Он даже в глубине души не хотел себе признаваться, как это его злит: зачем-то надо у входа трижды креститься, молитвы бормотать, выглядит все это преглупо. В церкви службы заунывные, ноги затекают, туда не сунься, сюда не подойди, стой в тепловатой, насыщенной тяжелыми запахами полутьме часами, толкайся в толпе и внимай, слушай, а что слушать, когда ничего не разобрать? А уйти тоже нельзя, говорят, грех это великий перед Господом, невежливо. Лица у людей становятся пустые, отрешенные, а у некоторых прямо дергаются в экстазе.
Нет, ну реально сумасшедший дом, думал Олег, стараясь придать такое же выражение и своему лицу. Получалось не всегда, а раз совсем конфуз случился: пришел простуженный, не сдержался и расчихался прямо во время службы. Бабки на него сразу зашикали, хрычовки старые, нет, чтобы промолчать. Изматерил бы их, да нельзя ведь в этом... как его... в храме божьем.
И кланяться, кланяться. Ну уж нет, не дело это для Пальцевых — перед попом поклоны бить. Пальцевы сроду не кланялись, думал Олег.
А исповедь... Это что же, надо рассказать этому бородатому воображале — чуть ли не ровеснику, что он мечтает о Верке, а она не позволяет? Дудки! Извращение какое-то.
А когда Олег пошел в Н-ске с товарищами по организации в собор после одного из собраний (это, елки-палки, вместо кабака), то не смог ничего с собой поделать: веселился про себя и гоготал, еле сдержался, чтобы вслух не расхохотаться. Уж больно смешно выглядели в церкви его руководители, здоровые крепкие мужики, некоторые — в кожанках, косухах, а некоторые и в костюмах, с благостными елейными лицами и благоговейным шепотом: «Вот она, благодать, Россиюшка-мать наша».
Олег быстро понял, что воцерквиться у него не получается.
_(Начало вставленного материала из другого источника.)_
/-- The gang of a slice. -/
def State.gangOf (s : State) (t k : Nat) : Option Gang := s.gangs.find? fun g => g.team == t && g.ks.contains k

/-- The gang of a slice as the one acted on, for an event of the slice. -/
def State.atGang (s : State) (t k : Nat) : State :=
  { s with cur := { team := t, ks := match s.gangOf t k with
    | some g => g.ks
    | none => [k] } }

/-- The slices of a gang that have entered their handler since a state. -/
def State.trapped (s u : State) (g : Gang) : List Nat := g.ks.filter fun k => (u.slice g.team k).handler && !(s.slice g.team k).handler

/-- Slices that have entered their handler since a state, in any gang, leave it (R97, R329). DEDUCED, log entry 11. -/
def State.partTrapped (s u : State) : State :=
  (u.gangs.filter fun g => !(s.trapped u g).isEmpty).foldl (fun v g => v.regroup g.team g.ks (s.trapped u g)) u

/-- Every gang parts whose slices have come to stand at different places since a state (R97). -/
def State.partAll (s u : State) : State := u.gangs.foldl (fun v g => v.regroup g.team g.ks (s.trapped u g)) u

/-! ### Traps (R325 to R329) -/

/-- A trap as an instruction meets it: its resume and cause PC are the instruction's (R325). -/
structure Trap where
  cause : Nat
  sub   : Nat
  addr  : W64
  info  : W32
  deriving DecidableEq, Repr

/-- A trap with what its frame holds beside the registers (R328). -/
structure Frame where
  cause : Nat
  sub   : Nat
  pc    : W64
  cpc   : W64
  addr  : W64
  word  : W32
  info  : W32
  deriving DecidableEq, Repr

/-- The gang lane in byte 101: that of info, for the causes whose info is one (R325). -/
def Frame.lane (f : Frame) : Nat :=
  if f.cause = 3 ∨ f.cause = 4 ∨ f.cause = 5 ∨ f.cause = 7 ∨ f.cause = 8 then f.info.toNat % 32 else 0

/-- The 128 bytes of a frame (R328). -/
def Frame.bytes (f : Frame) (r : Regs) : List Byte :=
  ((List.range 8).flatMap fun i => leBytes 8 (r.getS i).toNat) ++ leBytes 8 f.pc.toNat ++ leBytes 8 f.cpc.toNat ++
  leBytes 8 f.addr.toNat ++ leBytes 4 f.word.toNat ++ leBytes 4 f.info.toNat ++ leBytes 2 r.mode.toNat ++
  leBytes 1 ((r.getP 0).toNat + 16 * (r.getP 1).toNat) ++ leBytes 1 f.cause ++ leBytes 1 f.sub ++ leBytes 1 f.lane ++
  List.replicate 26 0

/-- The address of a slice's frame (R327). -/
def State.frameAddr (s : State) (t k : Nat) : W64 :=
  (s.ctx (s.team t).ctx).trapbase + BitVec.ofNat 64 (128 * (256 * ((s.team t).slot).getD 0 + k))

/-- Steps 3 to 5 of R329: the frame, and the handler with the registers as they stand. A frame on a page without translation is lost (DESIGN CHOICE, log entry
60), and promises end where a handler begins (DESIGN CHOICE, log entry 18). -/
def State.enterFrame (s : State) (t k : Nat) (f : Frame) : State :=
  let c := (s.team t).ctx
  let a := s.frameAddr t k
  let s1 := ((s.vaWrite c a (f.bytes (s.slice t k).regs)).lossRecord c a (s.sliceRec t k f.cpc 0 0 0)).modCtx c fun v => { v with traps := v.traps + 1 }
  s1.modSlice t k fun v =>
    let r := { ((v.regs.setS 0 a).setMode 0x000A).setPc (s1.ctx c).tvec with wins := [] }
    { v with regs := r, handler := true, hit := false, chunk := Chunk.begin (s1.ctx c) r, park := none, mark := none, status := .run }

/-! ### The flags that a commit delivers (R83) -/

/-- The bits of a set of flags, lowest first. -/
def flagBits (f : Flags) : List Nat := (List.range 6).filter fun i => f.getLsbD i

/-- The flags not yet delivered, each with its record, delivered: for the instruction at `pc`. -/
def State.recordFlags (s : State) (t k : Nat) (pc : W64) : State × Flags :=
  let new := (s.slice t k).regs.fpx &&& ~~~ (s.slice t k).regs.delivered
  (((flagBits new).foldl (fun u i => u.appendLog (s.team t).ctx (u.sliceRec t k pc (i + 1) 0 0)) s).modSlice t k fun v =>
    let r := { v.regs with delivered := v.regs.delivered ||| new }
    { v with regs := r, chunk := { v.chunk with ckpt := r } }, new)

/-- A CMIT whose flags wait to be delivered, no commit of its slice being under way any more: the flags that trap there (step 7 of R204). -/
def Slice.told (sl : Slice) : Option Flags := if sl.chunk.ended || sl.prev.isSome || !sl.post.isEmpty then none else sl.tell

/-- The frame of the floating-point trap at a delivery point (R83). -/
def fpFrame (new en : Flags) (pc resume : W64) : Frame :=
  { cause := 10, sub := 0, pc := resume, cpc := pc, addr := 0, word := 0, info := (new &&& en).setWidth 32 }

/-- The commit of a slice past its commit point completes as its team stops: step 6, and the delivery of a CMIT's flags (R204, R209). Where the handler that they
ask for cannot be entered, the context has faulted already. -/
def State.completeLast (s : State) (t k : Nat) : State :=
  let s1 := s.finishPost t k
  match (s1.slice t k).told with
  | none => s1
  | some en =>
    let pc := (s1.slice t k).regs.pc
    let r := (s1.modSlice t k fun v => { v with tell := none }).recordFlags t k (pc - 4)
    if r.2 &&& en = 0 ∨ (s1.slice t k).handler ∨ (s1.ctx (s1.team t).ctx).tvec = 0 then r.1 else r.1.enterFrame t k (fpFrame r.2 en (pc - 4) pc)

/-! ### Swap-out and context faults (R153, R209, R323, R334) -/

/-- Whether a parked instruction has performed a lane at another agent, which nothing may repeat (R148). -/
def Slice.wentFar (sl : Slice) : Bool :=
  match sl.park with
  | some p => p.far != 0 || p.done
  | none => false

/-- The slices of a team stop: commits past their commit point complete; open chunks, and chunks in commit before it, are discarded, waits
abandoned, a BAR's arrival withdrawn; the pages that parked gangs awaited are recorded (R153, R209, R233). A load that waits with lanes already performed
at another agent keeps its park, as a closer under way (R148, R324). A gang whose slices wait at a REGANG with
nothing issued since their checkpoints waits on (R324). -/
def State.halt (s : State) (t : Nat) : State :=
  let tm := s.team t
  let ks := List.range tm.slices
  let c := tm.ctx
  let s1 := ks.foldl (fun u k => u.completeLast t k) s
  let pages := (ks.flatMap fun k => match (s.slice t k).park with
    | some p => p.pages.filter fun g => s.awaits (s.teamDie t) c g
    | none => []).dedup
  let bars := (ks.filter fun k => (s.slice t k).status == .asleep .bar).length
  let moved := ks.filter fun k => (s.slice t k).prev.isSome || (s.slice t k).chunk.instrs != 0
  let s2 := ks.foldl (fun u k => u.modSlice t k fun v =>
    match v.status with
    | .exited => v
    | .run | .asleep _ => if v.wentFar then v else { v.fallBack.rewind with status := .run }) s1
  let s3 := s2.modTeam t fun v => { v with awaited := pages, arrivals := v.arrivals - bars }
  (s3.gangs.filter fun g => g.team == t).foldl (fun u g => u.regroup t g.ks (if g.wait.isSome then g.ks.filter moved.contains else [])) s3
Понятия «бог» в его душе просто не существовало, он об этом даже и не думал и не понимал, что ему пытаются втолковать на лекциях и в частных беседах.
Но выпадать из общей канвы он не хотел, поэтому приспособился кивать и поддакивать; бывая в организации, не отделялся от товарищей, когда те отправлялись в храм, и с ними, стиснув зубы, выстаивал службу, хоть и лило с него семь потов и ноги затекали. Что только ради Родины не сделаешь!
Дома же Олег стал манкировать. Заходил в церковь для порядку, чтобы видели, и быстро сматывался.
И вскоре он заметил, что отношение к нему меняется и в организации, и в городе.
- Про тебя говорят, что ты взялся за ум, - сказал ему как-то Илья в тот редкий миг, когда родственники пересеклись у деда Лексея.
Олег буркнул что-то неразборчивое.
- Лучше поздно, чем никогда, - добавил Илья, как всегда, сумрачный и холодный.
На это Олег вообще отвечать не стал.
- Ты кружок какой-то организовал? - интересовался Владислав Алексеевич. - Что за кружок, племяш?
- Да так, дядь. Пацанов занять... Чтобы не разгильдяйничали, - уклончиво отвечал Олег. Он и сам не знал, почему ему не хочется подробно объяснять, чем он занимается.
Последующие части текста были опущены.